During trial, Marcos Jr. blamed his staff for the crime, saying he always thought that his employees took care of filing his income tax returns.

The QC-RTC imposed a four year cumulative imprisonment sentence and a cumulative fine of P42,000 against Marcos Jr.

In upholding the QC-RTC decision, however, the CA removed the prison sentence and reduced the fine to P36,000, saying Marcos was not given due notice when the tax assessments were made.

The CA also acquitted Marcos Jr of the charge of not paying his income taxes.
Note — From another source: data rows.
/-- Settles O48: the round trip of each lookup gives the ten indices, and the lists that R121 and R122 search are the tables
`modeCode t` and `nameWord` over `modes`. -/
theorem modeTableRoundTrip : Obligations.ModeTableRoundTrip := by
  intro t hinj
  have hcode := modeByCode_modeCode ((modeTableInjective_iff t).1 hinj)
  have hcodeIndex (m : Mode) : modeIndex (modeByCode t (modeCode t m)) = modeIndex (some m) := congrArg _ (hcode m)
  have hnameIndex (m : Mode) : modeIndex (modeByName (nameWord m)) = modeIndex (some m) :=
    congrArg _ (modeByName_nameWord m)
  refine ⟨fun m => ⟨hcode m, modeByName_nameWord m⟩, ?_, ?_, fun c hc => ?_, fun w hw => ?_⟩
  · exact ⟨hcodeIndex .lsb, hcodeIndex .usb, hcodeIndex .cw, hcodeIndex .cwr, hcodeIndex .am, hcodeIndex .wfm,
      hcodeIndex .fm, hcodeIndex .fmn, hcodeIndex .dig, hcodeIndex .pkt⟩
  · exact ⟨hnameIndex .lsb, hnameIndex .usb, hnameIndex .cw, hnameIndex .cwr, hnameIndex .am, hnameIndex .wfm,
      hnameIndex .fm, hnameIndex .fmn, hnameIndex .dig, hnameIndex .pkt⟩
  · rw [modeByCode_eq_none (ne_of_notMem_map_modes (f := modeCode t) hc)]
    rfl
  · rw [modeByName_eq_none (ne_of_notMem_map_modes (f := nameWord) hw)]
    rfl

/-! ### The packets handed to the transport (R111 to R119, R176) -/

section
variable {s : State} {pkt : Packet} {k : Kind}

/-- A packet without a reply leaves the reply buffer alone. -/
theorem issuePacket_command_of_open (h : sessionOpen s.seqState = true) :
    issuePacket pkt .none s =
      .next { s with txpkt := pkt, txpktValid := true, txStart := true, kind := .none, seqState := .sending } :=
  issuePacket_of_open h

/-- A query also empties the reply buffer. -/
theorem issuePacket_query_of_open (h : sessionOpen s.seqState = true) (hk : k ≠ .none) :
    issuePacket pkt k s =
      .next { s with txpkt := pkt, txpktValid := true, txStart := true, kind := k, seqState := .sending,
                     rxcnt := 0, rxbuf := Packet.zero } := by
  rw [issuePacket_of_open h, State.dispatch, if_neg hk, if_neg hk]

end

/-- Settles O13: each row issues its packet of R111 to R119, the first six as commands and the last three as queries. -/
theorem catPacketsHandedToTransport : Obligations.CatPacketsHandedToTransport := by
  intro s hs
  have hcommand (pkt : Packet) := issuePacket_command_of_open (pkt := pkt) hs
  have hquery (pkt : Packet) {k : Kind} (hk : k ≠ .none) := issuePacket_query_of_open (pkt := pkt) hs hk
  exact ⟨hcommand packetLockOn, hcommand packetLockOff, hcommand packetPttOn, hcommand packetPttOff,
    fun f => hcommand (packetSetFreqBytes f), fun code => hcommand (packetSetModeCode code),
    hquery packetGetFreqMode nofun, hquery packetGetRxStatus nofun, hquery packetGetTxStatus nofun⟩

end Sys2Proof.Machine

/-! ## Proofs: the Frequency Codec (41_freq_codec.md R131 to R137) -/

namespace Sys2Proof.Machine

/-! ### The groups of two decimal digits (R132) are the base-100 digits that the sum of R134 joins -/

theorem freqGroup_zero (m : Nat) : freqGroup m 0 = m % 100 := by rw [freqGroup, Nat.pow_zero, Nat.div_one]

theorem freqGroup_succ (m k : Nat) : freqGroup m (k + 1) = freqGroup (m / 100) k := by
  rw [freqGroup, freqGroup, Nat.pow_succ', Nat.div_div_eq_div_mul]

/-- The four groups of a number of eight digits, joined as in R134, are the number. -/
theorem join_freqGroup {m : Nat} (hm : m < 10 ^ 8) :
    (((0 * 100 + freqGroup m 3) * 100 + freqGroup m 2) * 100 + freqGroup m 1) * 100 + freqGroup m 0 = m := by
  simp only [freqGroup_succ, freqGroup_zero]
  omega

/-- The groups of what R134 joins from four parts are the parts. -/
theorem freqGroup_join {m a b c d : Nat} (hm : m = (((0 * 100 + a) * 100 + b) * 100 + c) * 100 + d)
    (ha : a < 100) (hb : b < 100) (hc : c < 100) (hd : d < 100) :
    freqGroup m 3 = a ∧ freqGroup m 2 = b ∧ freqGroup m 1 = c ∧ freqGroup m 0 = d := by
  simp only [freqGroup_succ, freqGroup_zero]
  omega

/-! ### Decoding an encoding (R136) -/

theorem decFreqValue_encFreq (n : Word32) : decFreqValue (encFreq n) = n.toNat % 10 ^ 8 := by
  have hbyte (m k : Nat) : byteWeight (bcd (freqGroup m k)) = freqGroup m k := byteWeight_bcd _ (freqGroup_lt m k)
  rw [decFreqValue, encFreq, hbyte, hbyte, hbyte, hbyte]
  exact join_freqGroup (Nat.mod_lt _ (by decide))

/-- Settles O46: each byte weighs its group, the groups join to the number, and every encoded byte is BCD. -/
theorem frequencyRoundTrip : Obligations.FrequencyRoundTrip := by
  intro n
  rw [decFreq, decFreqValue_encFreq, nonBcd_encFreq]

/-! ### Encoding what BCD bytes decode to (R137) -/

theorem nonBcd_eq_false_iff (f : FreqBytes) :
    nonBcd f = false ↔
      byteNonBcd f.f0 = false ∧ byteNonBcd f.f1 = false ∧ byteNonBcd f.f2 = false ∧ byteNonBcd f.f3 = false := by
  simp only [nonBcd, Bool.or_eq_false_iff, and_assoc]

/-- A number of eight digits is encoded whole: neither the word nor the codec drops a digit. -/
theorem encFreq_ofNat {m : Nat} (hm : m < 10 ^ 8) :
    encFreq (BitVec.ofNat 32 m) =
      ⟨bcd (freqGroup m 3), bcd (freqGroup m 2), bcd (freqGroup m 1), bcd (freqGroup m 0)⟩ := by
  have hword : (BitVec.ofNat 32 m).toNat = m := Nat.mod_eq_of_lt (hm.trans (by decide))
  rw [encFreq, hword, freqDigits, Nat.mod_eq_of_lt hm]
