-- ==== Sys2Proof/Machine/Operands.lean ====
section
/-! DEFINITION. The host registers by offset (10_state.md R24, R25), the operand snapshot (R35) and what a completed
operation writes (R30 to R32). -/

namespace Sys2Proof.Machine

/-- BUF[k], for k in 0..30 (R32). -/
def Buffer.byte (b : Buffer) (k : Nat) : Byte := (b[k]?).getD 0

/-- BUF with byte k set, for k in 0..30 (R32). -/
def Buffer.put (b : Buffer) (k : Nat) (v : Byte) : Buffer := b.setIfInBounds k v

/-- BUF with the bytes `vs` at k, k + 1, and so on; the other bytes unchanged (R32). -/
def Buffer.putFrom (b : Buffer) (k : Nat) : List Byte → Buffer
  | [] => b
  | v :: vs => Buffer.putFrom (b.put k v) (k + 1) vs

/-- The first `n` bytes of the buffer, in ascending order (20_memory.md R68). -/
def Buffer.firstBytes (b : Buffer) (n : Nat) : List Byte := b.toList.take n

/-- What a host load of offset `a` returns (R24, R25): OPC and every reserved offset read 0x00. -/
def State.hostReg (s : State) (a : Offset) : Byte :=
  match a.toNat with
  | 0x01 => s.arg
  | 0x02 => s.data
  | 0x03 => s.result
  | 0x04 => s.status
  | 0x06 => s.tr.sec
  | 0x07 => s.tr.min
  | 0x08 => s.tr.hour
  | 0x09 => s.tr.date
  | 0x0A => s.tr.month
  | 0x0B => s.tr.year
  | 0x0C => s.tr.wday
  | 0x0D => s.tr.fmt
  | 0x0E => s.tr.mer
  | n => if 0x10 ≤ n ∧ n ≤ 0x2E then s.buf.byte (n - 0x10) else 0

/-- A host store to an offset other than OPC only stores the byte (20_memory.md R61); a store to RESULT, STATUS or a
reserved offset is ignored (R25). OPC itself is `State.request`. -/
def State.storeReg (s : State) (a : Offset) (v : Byte) : State :=
  match a.toNat with
  | 0x01 => { s with arg := v }
  | 0x02 => { s with data := v }
  | 0x06 => { s with tr := { s.tr with sec := v } }
  | 0x07 => { s with tr := { s.tr with min := v } }
  | 0x08 => { s with tr := { s.tr with hour := v } }
  | 0x09 => { s with tr := { s.tr with date := v } }
  | 0x0A => { s with tr := { s.tr with month := v } }
  | 0x0B => { s with tr := { s.tr with year := v } }
  | 0x0C => { s with tr := { s.tr with wday := v } }
  | 0x0D => { s with tr := { s.tr with fmt := v } }
  | 0x0E => { s with tr := { s.tr with mer := v } }
  | n => if 0x10 ≤ n ∧ n ≤ 0x2E then { s with buf := s.buf.put (n - 0x10) v } else s

/-- The operand snapshot of the host registers as they stand (R35). -/
def State.operands (s : State) : Snapshot :=
  { arg := s.arg, data := s.data, tr := s.tr, buf := s.buf }

/-- How an operation ends: what its rule says it writes at completion (60_exceptions.md R277), or the code it raises
(R260). -/
inductive OpResult where
  | done
  | value (v : Byte)
  | record (r : TimeRecord)
  | bytes (bs : List Byte)
  | failed (code : ErrCode)
  deriving DecidableEq, Repr

/-- STATUS.ERR after an operation that ends so (R260, R261). -/
def OpResult.code : OpResult → ErrCode
  | .failed code => code
  | _ => errOk

/-- The result registers as an operation that ends so leaves them (R30 to R32, R260). -/
def State.writeResult (s : State) : OpResult → State
  | .done => s
  | .value v => { s with result := v }
  | .record r => { s with tr := r }
  | .bytes bs => { s with buf := s.buf.putFrom 0 bs }
  | .failed _ => s

end Sys2Proof.Machine
end

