/-! The primitives of R11. -/

@[simp] theorem State.setDir_pads (s : State) (l : Line) (d : Dir) : (s.setDir l d).pads = s.pads.setDir d l := by simp [State.setDir]
@[simp] theorem State.setDir_arg (s : State) (l : Line) (d : Dir) : (s.setDir l d).arg = s.arg := by simp [State.setDir]
@[simp] theorem State.setDir_data (s : State) (l : Line) (d : Dir) : (s.setDir l d).data = s.data := by simp [State.setDir]
@[simp] theorem State.setDir_result (s : State) (l : Line) (d : Dir) : (s.setDir l d).result = s.result := by simp [State.setDir]
@[simp] theorem State.setDir_ovr (s : State) (l : Line) (d : Dir) : (s.setDir l d).ovr = s.ovr := by simp [State.setDir]
@[simp] theorem State.setDir_err (s : State) (l : Line) (d : Dir) : (s.setDir l d).err = s.err := by simp [State.setDir]
@[simp] theorem State.setDir_tr (s : State) (l : Line) (d : Dir) : (s.setDir l d).tr = s.tr := by simp [State.setDir]
@[simp] theorem State.setDir_buf (s : State) (l : Line) (d : Dir) : (s.setDir l d).buf = s.buf := by simp [State.setDir]
@[simp] theorem State.setDir_snap (s : State) (l : Line) (d : Dir) : (s.setDir l d).snap = s.snap := by simp [State.setDir]
@[simp] theorem State.setDir_seq (s : State) (l : Line) (d : Dir) : (s.setDir l d).seq = s.seq.map fun q => { q with next := q.next + 1 } := by simp [State.setDir]
@[simp] theorem State.setDir_trace (s : State) (l : Line) (d : Dir) : (s.setDir l d).trace = s.trace ++ [.setDir l d] := by simp [State.setDir]
@[simp] theorem State.setDir_frame (s : State) (l : Line) (d : Dir) : (s.setDir l d).frame = s.settle.frame := by simp [State.setDir]
@[simp] theorem State.setDir_periph (s : State) (l : Line) (d : Dir) : (s.setDir l d).periph = s.settle.periph := by simp [State.setDir]
@[simp] theorem State.setDir_draws (s : State) (l : Line) (d : Dir) : (s.setDir l d).draws = s.settle.draws := by simp [State.setDir]
@[simp] theorem State.setDir_inputs (s : State) (l : Line) (d : Dir) : (s.setDir l d).inputs = countDown s.inputs := by simp [State.setDir]
@[simp] theorem State.setDir_reads (s : State) (l : Line) (d : Dir) : (s.setDir l d).reads = s.reads := by simp [State.setDir]
@[simp] theorem State.setDir_params (s : State) (l : Line) (d : Dir) : (s.setDir l d).params = s.params := by simp [State.setDir]

@[simp] theorem State.setLevel_pads (s : State) (l : Line) (v : Level) : (s.setLevel l v).pads = s.pads.setLevel v l := by simp [State.setLevel]
@[simp] theorem State.setLevel_arg (s : State) (l : Line) (v : Level) : (s.setLevel l v).arg = s.arg := by simp [State.setLevel]
@[simp] theorem State.setLevel_data (s : State) (l : Line) (v : Level) : (s.setLevel l v).data = s.data := by simp [State.setLevel]
@[simp] theorem State.setLevel_result (s : State) (l : Line) (v : Level) : (s.setLevel l v).result = s.result := by simp [State.setLevel]
@[simp] theorem State.setLevel_ovr (s : State) (l : Line) (v : Level) : (s.setLevel l v).ovr = s.ovr := by simp [State.setLevel]
@[simp] theorem State.setLevel_err (s : State) (l : Line) (v : Level) : (s.setLevel l v).err = s.err := by simp [State.setLevel]
@[simp] theorem State.setLevel_tr (s : State) (l : Line) (v : Level) : (s.setLevel l v).tr = s.tr := by simp [State.setLevel]
@[simp] theorem State.setLevel_buf (s : State) (l : Line) (v : Level) : (s.setLevel l v).buf = s.buf := by simp [State.setLevel]
@[simp] theorem State.setLevel_snap (s : State) (l : Line) (v : Level) : (s.setLevel l v).snap = s.snap := by simp [State.setLevel]
@[simp] theorem State.setLevel_seq (s : State) (l : Line) (v : Level) : (s.setLevel l v).seq = s.seq.map fun q => { q with next := q.next + 1 } := by simp [State.setLevel]
@[simp] theorem State.setLevel_trace (s : State) (l : Line) (v : Level) : (s.setLevel l v).trace = s.trace ++ [.setLevel l v] := by simp [State.setLevel]
@[simp] theorem State.setLevel_frame (s : State) (l : Line) (v : Level) : (s.setLevel l v).frame = s.settle.frame.bind fun f => f.see s.pads v l := by simp [State.setLevel]
@[simp] theorem State.setLevel_periph (s : State) (l : Line) (v : Level) : (s.setLevel l v).periph = s.settle.periph := by simp [State.setLevel]
@[simp] theorem State.setLevel_draws (s : State) (l : Line) (v : Level) : (s.setLevel l v).draws = s.settle.draws := by simp [State.setLevel]
@[simp] theorem State.setLevel_inputs (s : State) (l : Line) (v : Level) : (s.setLevel l v).inputs = countDown s.inputs := by simp [State.setLevel]
@[simp] theorem State.setLevel_reads (s : State) (l : Line) (v : Level) : (s.setLevel l v).reads = s.reads := by simp [State.setLevel]
@[simp] theorem State.setLevel_params (s : State) (l : Line) (v : Level) : (s.setLevel l v).params = s.params := by simp [State.setLevel]

@[simp] theorem State.openFrame_pads (s : State) (c : Byte) (kind : FrameKind) : (s.openFrame c kind).pads = s.pads.setLevel true .ce := by simp [State.openFrame]
@[simp] theorem State.openFrame_arg (s : State) (c : Byte) (kind : FrameKind) : (s.openFrame c kind).arg = s.arg := by simp [State.openFrame]
@[simp] theorem State.openFrame_data (s : State) (c : Byte) (kind : FrameKind) : (s.openFrame c kind).data = s.data := by simp [State.openFrame]
@[simp] theorem State.openFrame_result (s : State) (c : Byte) (kind : FrameKind) : (s.openFrame c kind).result = s.result := by simp [State.openFrame]
@[simp] theorem State.openFrame_ovr (s : State) (c : Byte) (kind : FrameKind) : (s.openFrame c kind).ovr = s.ovr := by simp [State.openFrame]
@[simp] theorem State.openFrame_err (s : State) (c : Byte) (kind : FrameKind) : (s.openFrame c kind).err = s.err := by simp [State.openFrame]
@[simp] theorem State.openFrame_tr (s : State) (c : Byte) (kind : FrameKind) : (s.openFrame c kind).tr = s.tr := by simp [State.openFrame]
@[simp] theorem State.openFrame_buf (s : State) (c : Byte) (kind : FrameKind) : (s.openFrame c kind).buf = s.buf := by simp [State.openFrame]
@[simp] theorem State.openFrame_snap (s : State) (c : Byte) (kind : FrameKind) : (s.openFrame c kind).snap = s.snap := by simp [State.openFrame]
@[simp] theorem State.openFrame_seq (s : State) (c : Byte) (kind : FrameKind) : (s.openFrame c kind).seq = s.seq.map fun q => { q with next := q.next + 1 } := by simp [State.openFrame]
@[simp] theorem State.openFrame_trace (s : State) (c : Byte) (kind : FrameKind) : (s.openFrame c kind).trace = s.trace ++ [.setLevel .ce true] := by simp [State.openFrame]
@[simp] theorem State.openFrame_frame (s : State) (c : Byte) (kind : FrameKind) : (s.openFrame c kind).frame = some { cmd := c, kind := kind, rises := 0, sampled := 0, resp := [], turn := false } := by simp [State.openFrame]
@[simp] theorem State.openFrame_periph (s : State) (c : Byte) (kind : FrameKind) : (s.openFrame c kind).periph = s.settle.periph := by simp [State.openFrame]
@[simp] theorem State.openFrame_draws (s : State) (c : Byte) (kind : FrameKind) : (s.openFrame c kind).draws = s.settle.draws := by simp [State.openFrame]
@[simp] theorem State.openFrame_inputs (s : State) (c : Byte) (kind : FrameKind) : (s.openFrame c kind).inputs = countDown s.inputs := by simp [State.openFrame]
@[simp] theorem State.openFrame_reads (s : State) (c : Byte) (kind : FrameKind) : (s.openFrame c kind).reads = s.reads := by simp [State.openFrame]
@[simp] theorem State.openFrame_params (s : State) (c : Byte) (kind : FrameKind) : (s.openFrame c kind).params = s.params := by simp [State.openFrame]

@[simp] theorem State.wait_pads (s : State) (n : Nat) : (s.wait n).pads = s.pads := by simp [State.wait]
@[simp] theorem State.wait_arg (s : State) (n : Nat) : (s.wait n).arg = s.arg := by simp [State.wait]
@[simp] theorem State.wait_data (s : State) (n : Nat) : (s.wait n).data = s.data := by simp [State.wait]
@[simp] theorem State.wait_result (s : State) (n : Nat) : (s.wait n).result = s.result := by simp [State.wait]
@[simp] theorem State.wait_ovr (s : State) (n : Nat) : (s.wait n).ovr = s.ovr := by simp [State.wait]
@[simp] theorem State.wait_err (s : State) (n : Nat) : (s.wait n).err = s.err := by simp [State.wait]
@[simp] theorem State.wait_tr (s : State) (n : Nat) : (s.wait n).tr = s.tr := by simp [State.wait]
@[simp] theorem State.wait_buf (s : State) (n : Nat) : (s.wait n).buf = s.buf := by simp [State.wait]
@[simp] theorem State.wait_snap (s : State) (n : Nat) : (s.wait n).snap = s.snap := by simp [State.wait]
@[simp] theorem State.wait_seq (s : State) (n : Nat) : (s.wait n).seq = s.seq.map fun q => { q with next := q.next + 1 } := by simp [State.wait]
@[simp] theorem State.wait_trace (s : State) (n : Nat) : (s.wait n).trace = s.trace ++ [.delay n] := by simp [State.wait]
@[simp] theorem State.wait_frame (s : State) (n : Nat) : (s.wait n).frame = s.settle.frame := by simp [State.wait]
@[simp] theorem State.wait_periph (s : State) (n : Nat) : (s.wait n).periph = s.settle.periph := by simp [State.wait]
@[simp] theorem State.wait_draws (s : State) (n : Nat) : (s.wait n).draws = s.settle.draws := by simp [State.wait]
@[simp] theorem State.wait_inputs (s : State) (n : Nat) : (s.wait n).inputs = countDown s.inputs := by simp [State.wait]
@[simp] theorem State.wait_reads (s : State) (n : Nat) : (s.wait n).reads = s.reads := by simp [State.wait]
@[simp] theorem State.wait_params (s : State) (n : Nat) : (s.wait n).params = s.params := by simp [State.wait]
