/-- One bit in (R131) inside a frame the peripheral has acted on. -/
theorem bitIn_advance (h : s.quiet = true) (ph : SamplePhase) {i : Nat} (hi : i < 8) {P : Pads} {pe : Peripheral}
    (hf : s.frame = some ⟨c, kind, r, 8 * j + i, resp, false⟩) (hp : s.pads = P) (hc : P.clkLvl = false)
    (hr : 8 * kind.bytesOut ≤ r) (ha : resp.getD j none = a) (hd : s.draws = answerDraws a d i)
    (hpe : s.periph = pe) (k : Level → Prog OpResult) :
    (clockedSample ph k).advance s =
      (k ((answerByte a d).getLsbD i)).advance
        (s.went (bitInEvents ph ((answerByte a d).getLsbD i)) [(answerByte a d).getLsbD i] P
          (some ⟨c, kind, r + 1, 8 * j + (i + 1), resp, false⟩) pe (answerDraws a d (i + 1))) := by
  have hr' : (r + 1 == 8 * kind.bytesOut) = false := by simp; omega
  have hj : (8 * j + i) / 8 = j := by omega
  have hi' : (8 * j + i) % 8 = i := by omega
  have hP : (P.setLevel true .clk).setLevel false .clk = P := by cases P; simp_all [Pads.setLevel]
  have key : ∀ {t : State} {r' : Nat}, t.frame = some ⟨c, kind, r', 8 * j + i, resp, false⟩ → t.draws = s.draws →
      t.dioLevel = (answerByte a d).getLsbD i ∧
        (if t.laidOut.isSome then t.draws else t.draws + 1) = answerDraws a d (i + 1) := by
    intro t r' hft htd
    cases a with
    | none =>
      simp [State.dioLevel, State.laidOut, Frame.laidOut, hft, hj, hi', ha, htd, hd, answerByte, answerDraws,
        oracleByte, getLsbD_byteOf _ i hi, Nat.add_assoc, -List.getD_eq_getElem?_getD]
    | some b =>
      simp [State.dioLevel, State.laidOut, Frame.laidOut, hft, hj, hi', ha, htd, hd, answerByte, answerDraws,
        -List.getD_eq_getElem?_getD]
  cases ph with
  | afterFall =>
    simp only [clockedSample]
    have e : (s.setLevel .clk true).setLevel .clk false =
        s.went [.setLevel .clk true, .setLevel .clk false] [] P (some ⟨c, kind, r + 1, 8 * j + i, resp, false⟩)
          pe s.draws := by
      rw [setLevel_went h (by simp [hf]),
        setLevel_went (by simpa using h) (by simp [hf, hp, Frame.see, hc, hr'])]
      simp [State.went_went, hf, hp, Frame.see, hc, hr', hP, hpe]
    rw [advance_setLevel h, advance_setLevel (by rw [setLevel_went h (by simp [hf])]; simpa using h), e,
      advance_sample (by simpa using h), settle_of_no_turn (by simp)]
    obtain ⟨k1, k2⟩ := key (t := s.went [.setLevel .clk true, .setLevel .clk false] [] P
      (some ⟨c, kind, r + 1, 8 * j + i, resp, false⟩) pe s.draws) rfl rfl
    rw [k1, sampled_went (by simpa using h), k2]
    simp [State.went_went, bitInEvents, Nat.add_assoc]
  | beforeRise =>
    simp only [clockedSample]
    obtain ⟨k1, k2⟩ := key hf rfl
    rw [advance_sample h, settle_of_no_turn (by simp [hf]), k1, sampled_went h, k2,
      advance_setLevel (by simpa using h), setLevel_went (by simpa using h) (by simp [hf]),
      advance_setLevel (by simpa using h),
      setLevel_went (by simpa using h) (by simp [hf, hp, Frame.see, hc, hr'])]
    simp [State.went_went, hf, hp, Frame.see, hc, hr', hP, hpe, bitInEvents, Nat.add_assoc]

/-- ShiftIn (R131) inside a frame the peripheral has acted on. -/
theorem shiftIn_advance (h : s.quiet = true) (ph : SamplePhase) {P : Pads} {pe : Peripheral}
    (hf : s.frame = some ⟨c, kind, r, 8 * j, resp, false⟩) (hp : s.pads = P) (hc : P.clkLvl = false)
    (hr : 8 * kind.bytesOut ≤ r) (ha : resp.getD j none = a) (hd : s.draws = d) (hpe : s.periph = pe)
    (k : Byte → Prog OpResult) :
    (shiftIn ph k).advance s =
      (k (answerByte a d)).advance
        (s.went (shiftInEvents ph (answerByte a d)) (byteBits (answerByte a d)) P
          (some ⟨c, kind, r + 8, 8 * (j + 1), resp, false⟩) pe (answerDraws a d 8)) := by
  have hd : s.draws = answerDraws a d 0 := by simp [answerDraws, hd]
  simp only [shiftIn, shiftInBits]
  rw [bitIn_advance h ph (i := 0) (by omega) hf hp hc hr ha hd hpe,
    bitIn_advance (by simpa using h) ph (i := 1) (by omega) rfl rfl hc (by omega) ha rfl rfl,
    bitIn_advance (by simpa using h) ph (i := 2) (by omega) rfl rfl hc (by omega) ha rfl rfl,
    bitIn_advance (by simpa using h) ph (i := 3) (by omega) rfl rfl hc (by omega) ha rfl rfl,
    bitIn_advance (by simpa using h) ph (i := 4) (by omega) rfl rfl hc (by omega) ha rfl rfl,
    bitIn_advance (by simpa using h) ph (i := 5) (by omega) rfl rfl hc (by omega) ha rfl rfl,
    bitIn_advance (by simpa using h) ph (i := 6) (by omega) rfl rfl hc (by omega) ha rfl rfl,
    bitIn_advance (by simpa using h) ph (i := 7) (by omega) rfl rfl hc (by omega) ha rfl rfl]
  simp only [State.went_went, Nat.zero_add, Nat.reduceAdd, assemble_bits, shiftInEvents_bits]
  rfl

end

end Sys2Proof.Machine
end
CARMMA however said the late dictator’s son is still convicted of failing to file his income tax returns and should be perpetually disqualified from holding any government post in accordance with the Omnibus Election Code.

The Code’s Section 12 states that a person shall be disqualified from running for public office if he had been sentenced by final judgment “for subversion, insurrection, rebellion or for any offense for which he has been sentenced to a penalty of more than eighteen months or for a crime involving moral turpitude.”

The petitioners said that Marcos Jr.’s failure to pay his income taxes for four consecutive years while in power as a high government official constitutes moral turpitude.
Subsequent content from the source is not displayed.